High throughput method for developing screening barcodes and crRNA

In order to scale BMS, a simple method was designed to rapidly screen large numbers of barcodes and crRNA in parallel to allow for large-scale BMSEliminating portions with high cross-reactivity or background; use of the corresponding crRNA and H ₂ O RPA controls pooled n-1 barcode RPA reactions were performed. Pooled n-1 barcode RPA reactions represent a single RPA reaction in which all DNA barcodes were pooled except one barcode was set aside, and the pooled reaction was screened for all crrnas. After initial in vitro screening of 22 barcode crRNA pairs, 72 additional barcodes were made and all 94 were tested (see, e.g., table 6). Retesting the first 22 crRNAs to validate the n-1 barcode assay; 19 out of 22 passed, while

crrnas

7, 11 and 12 that were just below the cut-off in the paired test (see e.g. methods) were scored as cross-reactivity in the pooled assay. In total, 17 of the 94 crRNAs are eliminated due to high background, while 7 other crRNAs are eliminated due to cross-reactions with multiple barcodes (e.g., crRNAs: 7, 11, 12, 15, 26, 31, 33, 40, 41, 42, 52, 57, 59, 66, 67, 69, 70, 71, 79, 80, 82, 85, 86, 94; e.g., crRNAs: 7, 11, 15, 52, 82, 83). The cross-reactivity appears to be caused by crrnas rather than barcodes, as barcodes do not cross-react with all crrnas (see, e.g., fig. 7B and 7C). For crRNA screening of n-1 and n BMS in vivo, spores need to be mixed at equimolar concentrations to avoid amplification bias (see, e.g., fig. 7D).

Feasibility test of BMS on incubator-scale test surface

In contrast to in vitro testing, real-world environments often present challenges to enzyme-based analyte detection systems by isolating both the analyte and the inhibitory reaction. Real world environments also present challenges to the stability of forensic markers by degrading or washing the marker away over time. The feasibility of forensic microbial spores was tested by constructing compartments to simulate different real-world environments and perturbations. Four material types were selected: sand, soil, carpet, and wood, and test surfaces of these materials were placed in a modified incubator to simulate indoor and outdoor conditions.
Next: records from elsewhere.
/-- H2P_GO_WRITE, through the port's own page (R403). -/
def execH2pGoWrite (h : HostPort) (v : Word) (s : State) : Host.Outcome State Fault Refusal :=
  onChip (fun c => c.regWrite (.host h) true (Reg.hostMbox (portIx h)) (v &&& 1)) s

/-- P2H_FULL_CLEAR, through the port's own page; the next reply part may follow (R403, R433). -/
def execP2hFullClear (h : HostPort) (v : Word) (s : State) : Host.Outcome State Fault Refusal :=
  onChip (fun c => c.regWrite (.host h) true (Reg.hostMbox (portIx h)) (v &&& 2)) s

/-- PRIMARY_WRITE (R393). -/
def execPrimaryWrite (w : Writer) (v : Word) (s : State) : Host.Outcome State Fault Refusal := rowWrite w Reg.hostCfg v s

/-- SAVE_NOW_WRITE (R420). -/
def execSaveNowWrite (w : Writer) (v : Word) (s : State) : Host.Outcome State Fault Refusal := rowWrite w Reg.bootRet v s

/-- DOWN_NOTICE (R445). -/
def execDownNotice (w : Writer) (v : Word) (s : State) : Host.Outcome State Fault Refusal := rowWrite w Reg.pwrCtrl v s

end Sys2Proof.Machine
end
Perturbations (e.g. rain/wind/cleaning) intended to remove spores from a surface are also designed.

qPCR targeting forensic microbial spores showed no significant spore loss over time over a period of 3 months (see, e.g., fig. 4A). For any of the 4 materials, the perturbation did not significantly reduce the detection compared to the control surface. Furthermore, in most cases, spores can be transferred to rubber or wood test objects after a single direct exposure to the inoculated surface and subsequently detected by qPCR (see, e.g., fig. 11A-11G).

The impact of additional factors on BMS integrity over time may be tested, including but not limited to: abiotic factors such as solar radiation, pH or chemical stress (e.g. detergents) or biotic factors such as enzymatic degradation or consumption by other organisms. Without wishing to be bound by theory, extensive validation in a real-world environment is expected to demonstrate the feasibility of BMS for different applications, and such environmental factors are expected to have limited impact on spore detection over time.
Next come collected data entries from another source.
/-- PCIE_LINK_UP: the port's status shows speed, width and mode, and SLOW is set below 64 GT/s or ×8 (R390, R405). -/
def Claim.pcieLinkUp : Prop :=
  ∀ (s : State) (h : HostPort) (speed : Fin 7) (width : Nat) (flit : Bool), s.chip.up = true ∨ s.chip.boot.phase = .recovery →
    1 ≤ speed.val → width ∈ [1, 2, 4, 8] →
    Runs (.pcieLinkUp h speed width flit) s fun t =>
      t.chip.flag (Reg.hostStatus (portIx h)) 0 = true ∧ t.chip.fld (Reg.hostStatus (portIx h)) 3 1 = speed ∧
      t.chip.fld (Reg.hostStatus (portIx h)) 7 4 = width ∧ t.chip.flag (Reg.hostStatus (portIx h)) 8 = flit ∧
      (t.chip.host (portIx h)).link = true ∧
      t.chip.flag (Reg.hostStatus (portIx h)) 16 = (s.chip.flag (Reg.hostStatus (portIx h)) 16 || decide (speed.val < 6 ∨ width < 8)) ∧
      State.Frame { regs := fields [(Reg.hostStatus (portIx h), 8, 0), (Reg.hostStatus (portIx h), 16, 16),
                                    (if portIx h = 0 then Reg.hostCtr0 0 else Reg.hostCtr1 0, 47, 0)], hosts := only [portIx h] } s t

/-- The flags that a 1 clears, register by register, of the part, of wing n, its array and port a, and its gallery g (R9, R11). -/
def clearedByOne (n g a : Nat) : List (Nat × Nat × Nat) :=
  [(Reg.tickStatus, 4, 0), (Reg.linkStatus, 3, 0), (Reg.stepStatus, 5, 0), (Reg.fltStatus, 1, 0), (Reg.ledgerQStatus, 0, 0),
   (Reg.memStatus n, 5, 0), (Reg.consStatus n, 5, 0), (Reg.convStatus n, 1, 0), (Reg.bxEvents n a, 6, 0), (Reg.mxStatus n a, 1, 0),
   (Reg.wingFlt n, 1, 0), (Reg.wingFlt n, 3, 3), (Reg.ledgerStatus n, 5, 0), (Reg.dmaStatus n, 0, 0), (Reg.vecStatus n, 6, 0), (Reg.galFlt n g, 4, 0),
   (Reg.cmdStatus n g, 9, 8), (Reg.docFault n g, 0, 0)]

/-- REGISTER_WRITE: one that is not 8 aligned bytes, or at an offset with no register, changes nothing; one of the three levels of
interrupt mask takes the bits of its field; one of a status register clears the flags written as 1 and counts nothing; one by a port that may not
write the register sets PRIV_DROP in its own status (R7 to R11, R383 to R388, R394). -/
def Claim.registerWrite : Prop :=
  ∀ (s : State) (w : Writer) (a : Nat) (v : Word), s.chip.up = true → a < 0x10000000 →
    (∀ size, size ≠ 8 ∨ a % 8 ≠ 0 → Runs (.registerWrite w a size v) s fun t => State.Frame {} s t) ∧
    (a % 8 = 0 → regDefAt a = none → s.chip.mayWrite w a = true → Runs (.registerWrite w a 8 v) s fun t => State.Frame {} s t) ∧
    (s.chip.mayWrite w a = true → a = Reg.irqMask →
      Runs (.registerWrite w a 8 v) s fun t => t.chip.fld a 20 0 = wbits v 20 0 ∧ State.Frame { regs := fields [(a, 20, 0)] } s t) ∧
    (∀ n < 16, s.chip.mayWrite w a = true → a = Reg.wingMask n →
      Runs (.registerWrite w a 8 v) s fun t => t.chip.fld a 25 0 = wbits v 25 0 ∧ State.Frame { regs := fields [(a, 25, 0)] } s t) ∧
    (∀ n g, n < 16 → g < 300 → s.chip.mayWrite w a = true → a = Reg.galMask n g →
      Runs (.registerWrite w a 8 v) s fun t => t.chip.fld a 6 0 = wbits v 6 0 ∧ State.Frame { regs := fields [(a, 6, 0)] } s t) ∧
    (∀ n g x, n < 16 → g < 300 → x < 2 → ∀ f ∈ clearedByOne n g x, f.1 = a → s.chip.mayWrite w a = true →
      Runs (.registerWrite w a 8 v) s fun t =>
        (∀ i, f.2.2 ≤ i → i ≤ f.2.1 → t.chip.flag a i = (s.chip.flag a i && !v.getLsbD i)) ∧ State.Frame { regs := fun r _ => r = a } s t) ∧
    (∀ h, a % 8 = 0 → w = .host h → s.chip.mayWrite w a = false →
      Runs (.registerWrite w a 8 v) s fun t =>
        t.chip.flag (Reg.hostStatus (portIx h)) 18 = true ∧
        State.Frame { regs := fields [(Reg.hostStatus (portIx h), 18, 18), (if portIx h = 0 then Reg.hostCtr0 2 else Reg.hostCtr1 2, 47, 0)] } s t)

/-! ### Start-up, update and identity (R409 to R439, R445) -/

/-- Accession may run: the part is in reset or starts again at step 2, and no launched set hangs (R414, R426; log 42). -/
def Chip.mayAccede (c : Chip) : Prop := (c.boot.phase = .inReset ∨ c.boot.phase = .starting) ∧ c.boot.wdog = false

/-- A strap bit as accession sees it: from reset, 1 where all its samples read 1; from step 2, as it was latched (R409). -/
def Chip.strapSeen (c : Chip) (samples : List (BitVec 8)) (i : Nat) : Bool :=
  if c.boot.phase = .inReset then samples.all fun x => x.getLsbD i else c.flag Reg.bootStrap i

/-- Accession up to its fourth step (R409, R414, R419, R431). -/
def Chip.toLaunch (c : Chip) (samples : List (BitVec 8)) (puf : Option (List Byte)) (u : BringUp) : Chip :=
  let c := c.modBoot fun b => b.spoil u
  (((if c.boot.phase = .inReset then (c.latchStraps samples).atStep 1 else c).atStep 3).identify puf).atStep 4

/-- The order in which the boot ROM tries the banks (R426). -/
def Boot.bankOrder (b : Boot) : List Nat :=
  match b.record with
  | none => [0, 1]
  | some (_, r) => if r.pending = true ∧ 0 < r.tries then [r.pbank, r.active] else [r.active, 1 - r.active]

/-- The registers that accession up to the launch may change. -/
def launchRegs (a i : Nat) : Prop :=
  fields [(Reg.bootStrap, 7, 0), (Reg.bootStatus, 63, 0), (Reg.bootImage, 63, 0), (Reg.bootCtr 1, 47, 0)] a i ∨
    ∃ k < 4, a = Reg.bootIdent k ∨ a = Reg.bootManifest k

/-- What accession may touch: every register, and what the restored fences, the annex clears and a bad slice's fault touch. -/
def Touch.accession : Touch := { Touch.units with regs := fun _ => always, parts := Touch.units.parts ++ [.boot, .tick] }

/-- ACCESSION with the recovery strap, or with no bank of the order that passes, enters recovery mode at step 4; the straps are those of which all
samples read 1, and IDENT_FAIL is set where the PUF array gives no seed (R409, R426, R428, R432). -/
def Claim.accessionRecovery : Prop :=
  ∀ (s : State) (samples : List (BitVec 8)) (puf : Option (List Byte)) (hang : Option Nat) (u : BringUp), s.chip.mayAccede →
    (s.chip.strapSeen samples 1 = true ∨ ∀ k ∈ s.chip.boot.bankOrder, (s.chip.boot.spoil u).bankOk k = false) →
    Runs (.accession samples puf hang u) s fun t =>
      t.chip.boot.phase = .recovery ∧ t.chip.flag Reg.bootStatus 5 = true ∧ t.chip.fld Reg.bootStatus 3 0 = 4 ∧
      (∀ i < 8, t.chip.flag Reg.bootStrap i = s.chip.strapSeen samples i) ∧
      (t.chip.flag Reg.bootStatus 7 = (s.chip.flag Reg.bootStatus 7 || puf.isNone)) ∧
      (s.chip.strapSeen samples 1 = true → t.chip.boot.flash = s.chip.boot.flash) ∧
      (∀ a, 0x20000 ≤ a → t.chip.boot.flashByte a = s.chip.boot.flashByte a) ∧
      State.Frame { regs := fun a i => fields [(Reg.bootStrap, 7, 0), (Reg.bootStatus, 9, 0)] a i ∨ ∃ k < 4, a = Reg.bootIdent k,
                    parts := [.boot] } s t

/-- ACCESSION launches the first bank of R426's order that passes: it shows as BANK, with its SVN and its manifest's digest, and FALLBACK is set where
it is not the first of the order; a try of a pending bank is taken off the record before the check (R424, R426, R436, R437). -/
def Claim.accessionBank : Prop :=
  ∀ (s : State) (samples : List (BitVec 8)) (puf : Option (List Byte)) (hang : Option Nat) (u : BringUp) (k : Nat), s.chip.mayAccede →
    s.chip.strapSeen samples 1 = false → s.chip.boot.bankOrder.find? (s.chip.boot.spoil u).bankOk = some k →
    Runs (.accession samples puf hang u) s fun t =>
      t.chip.flag Reg.bootStatus 8 = decide (k = 1) ∧
      t.chip.flag Reg.bootStatus 17 = (s.chip.flag Reg.bootStatus 17 || decide (s.chip.boot.bankOrder.head? ≠ some k)) ∧
      t.chip.fld Reg.bootImage 31 0 = s.chip.boot.svn k ∧
      (∀ j < 4, t.chip.rd (Reg.bootManifest j) = w64 (ofLeBytes (((shake256 32 (s.chip.boot.manifest k)).drop (8 * j)).take 8))) ∧
      (∀ i r, s.chip.boot.record = some (i, r) → r.pending = true → t.chip.boot.phase ≠ .up →
        ∃ j q, t.chip.boot.recCopy j = some q ∧ q.active = r.active ∧
          if 0 < r.tries then q.pending = true ∧ q.tries = r.tries - 1 ∧ q.pbank = r.pbank else q.pending = false) ∧
      State.Frame Touch.accession s t

/-- ACCESSION whose launched set configures itself and does not hang (R393, R411, R414, R426, R442): the part is up with DONE at step 12, every wing in
rest, the record accepted with ACTIVE the launched bank, the floor at least its SVN and BOOTS one higher, the primary role in force, the master
listening; every vitrine is swept, with trims and coefficients of a new draw, and each slice that fails is reported (R118 to R120). -/
def Claim.accession : Prop :=
  ∀ (s : State) (samples : List (BitVec 8)) (puf : Option (List Byte)) (hang : Option Nat) (u : BringUp) (d e : Chip), s.chip.mayAccede →
    (∀ k, hang = some k → k < 5 ∨ 10 < k) → (s.chip.toLaunch samples puf u).launch = (d, true) → d.configure = .ok e →
    Runs (.accession samples puf hang u) s fun t =>
      t.chip.boot.phase = .up ∧ t.chip.boot.wdog = false ∧ t.chip.flag Reg.bootStatus 4 = true ∧ t.chip.fld Reg.bootStatus 3 0 = 12 ∧
      (∀ n < 16, t.chip.wingState n = 3) ∧ t.chip.flag Reg.tickCtrl 0 = t.chip.flag Reg.bootStrap 0 ∧
      t.chip.tick.listening = t.chip.flag Reg.bootStrap 0 ∧ t.chip.tick.curPeriod = t.chip.fld Reg.tickPeriod 7 0 ∧
      (t.chip.flag (Reg.hostStatus 0) 9 = !t.chip.flag Reg.hostCfg 0) ∧ (t.chip.flag (Reg.hostStatus 1) 9 = t.chip.flag Reg.hostCfg 0) ∧
      (∃ j q, t.chip.boot.recCopy j = some q ∧ q.active = t.chip.fld Reg.bootStatus 8 8 ∧ q.pending = false) ∧
      t.chip.fld Reg.bootImage 31 0 ≤ t.chip.fld Reg.bootFloor 31 0 ∧
      t.chip.fld Reg.bootFloor 63 32 = (e.restoreStep.fld Reg.bootFloor 63 32 + 1) % 2 ^ 32 ∧
      t.chip.boot.conv = s.chip.free + 1 ∧
      (∀ q ∈ u.slices, ((t.chip.gal q.1 q.2.1).vit q.2.2.1).stale = true ∧ t.chip.flag (Reg.galFlt q.1 q.2.1) 2 = true ∧
        t.chip.flag (Reg.convStatus q.1) 0 = true) ∧
      State.Frame Touch.accession s t

/-- ACCESSION of a launched set that comes up puts back what the part keeps: each kept field of a register, from the newest copy whose record of it
passes (R6, R418, R419); and where some record passes nowhere, or no copy is held, RET_FAIL is set and that field alone stays as configured. -/
def Claim.accessionRestore : Prop :=
  ∀ (s : State) (samples : List (BitVec 8)) (puf : Option (List Byte)) (u : BringUp) (d e : Chip), s.chip.mayAccede →
    (s.chip.toLaunch samples puf u).launch = (d, true) → d.configure = .ok e → u.slices = [] →
    Runs (.accession samples puf none u) s fun t =>
      (∀ a x, a ≠ Reg.bootFloor → (∀ n < 16, a ≠ Reg.memTrain n) → regDefAt a = some x →
        match (s.chip.boot.spoil u).copyOf (.reg a) with
        | some r => t.chip.rd a &&& w64 x.kept = NMap.get regReset r.regs a &&& w64 x.kept
        | none => t.chip.rd a &&& w64 x.kept = e.rd a &&& w64 x.kept) ∧
      ((s.chip.boot.spoil u).copies = [] → t.chip.flag Reg.bootStatus 16 = true) ∧
      (∀ x ∈ (s.chip.boot.spoil u).copies.flatMap Retained.bad, (s.chip.boot.spoil u).copyOf x = none → t.chip.flag Reg.bootStatus 16 = true)

/-- ACCESSION whose profile fails a check ends in recovery mode at step 6 with CFG_ERR, and ERR_INFO names the entry that fails, if one does
(R417, R428). -/
def Claim.accessionConfig : Prop :=
  ∀ (s : State) (samples : List (BitVec 8)) (puf : Option (List Byte)) (hang : Option Nat) (u : BringUp) (d : Chip) (i : Option Nat),
    s.chip.mayAccede → hang ≠ some 5 → hang ≠ some 6 → (s.chip.toLaunch samples puf u).launch = (d, true) → d.configure = .error i →
    Runs (.accession samples puf hang u) s fun t =>
      t.chip.boot.phase = .recovery ∧ t.chip.boot.wdog = false ∧ t.chip.flag Reg.bootStatus 5 = true ∧ t.chip.flag Reg.bootStatus 6 = true ∧
      t.chip.fld Reg.bootStatus 3 0 = 6 ∧ (∀ k, i = some k → t.chip.fld Reg.bootStatus 63 32 = k % 2 ^ 32) ∧
      State.Frame { regs := launchRegs, parts := [.boot] } s t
Sensitivity and specificity of PCR-based detection of Bacillus thuringiensis

To verify the sensitivity of the primers used in detecting Bt, non-Bt bacterial gdnas (streptomyces hygroscopicus, saccharomyces cerevisiae, bacillus subtilis, escherichia coli, and pseudomonas) and combinations of Bt gdnas were first tested, and only Bt produced PCR bands (see, e.g., fig. 23A, fig. 28C). To test the specificity of PCR-based Bt detection, 12 negative control product samples from local farms that were not sprayed with Bt or individual gardens and 26 positive controls from local farms that are known to be sprayed with Bt were included (see, e.g., fig. 23B, fig. 23C). The commodity purchased from the grocery store was then tested, and 10 of the 24 samples were positive for Bt (fig. 23B and fig. 24A-24C). To further test the effectiveness of the detected bands from the product, 6 PCR positive samples were randomly selected and their PCR products sent to Sanger sequencing. This sequence matched the Bt cry1A gene and belonged to 3 variants (see, e.g., fig. 24B). When sequences were entered into NCBI BLAST against the nr database, the only organism present in the top 100 hits was Bt (not shown). The same primers used for PCR screening of commodity (see, e.g., fig. 23A-23C and fig. 24A-24C) were used in the qPCR assay to assess the level of spores on the cooked commodity. To validate the primers used in qPCR, a standard curve was made with purified Bt gDNA that was sensitive enough to detect the amount of gDNA equivalent to as few as 10 spores (see, e.g., fig. S25B).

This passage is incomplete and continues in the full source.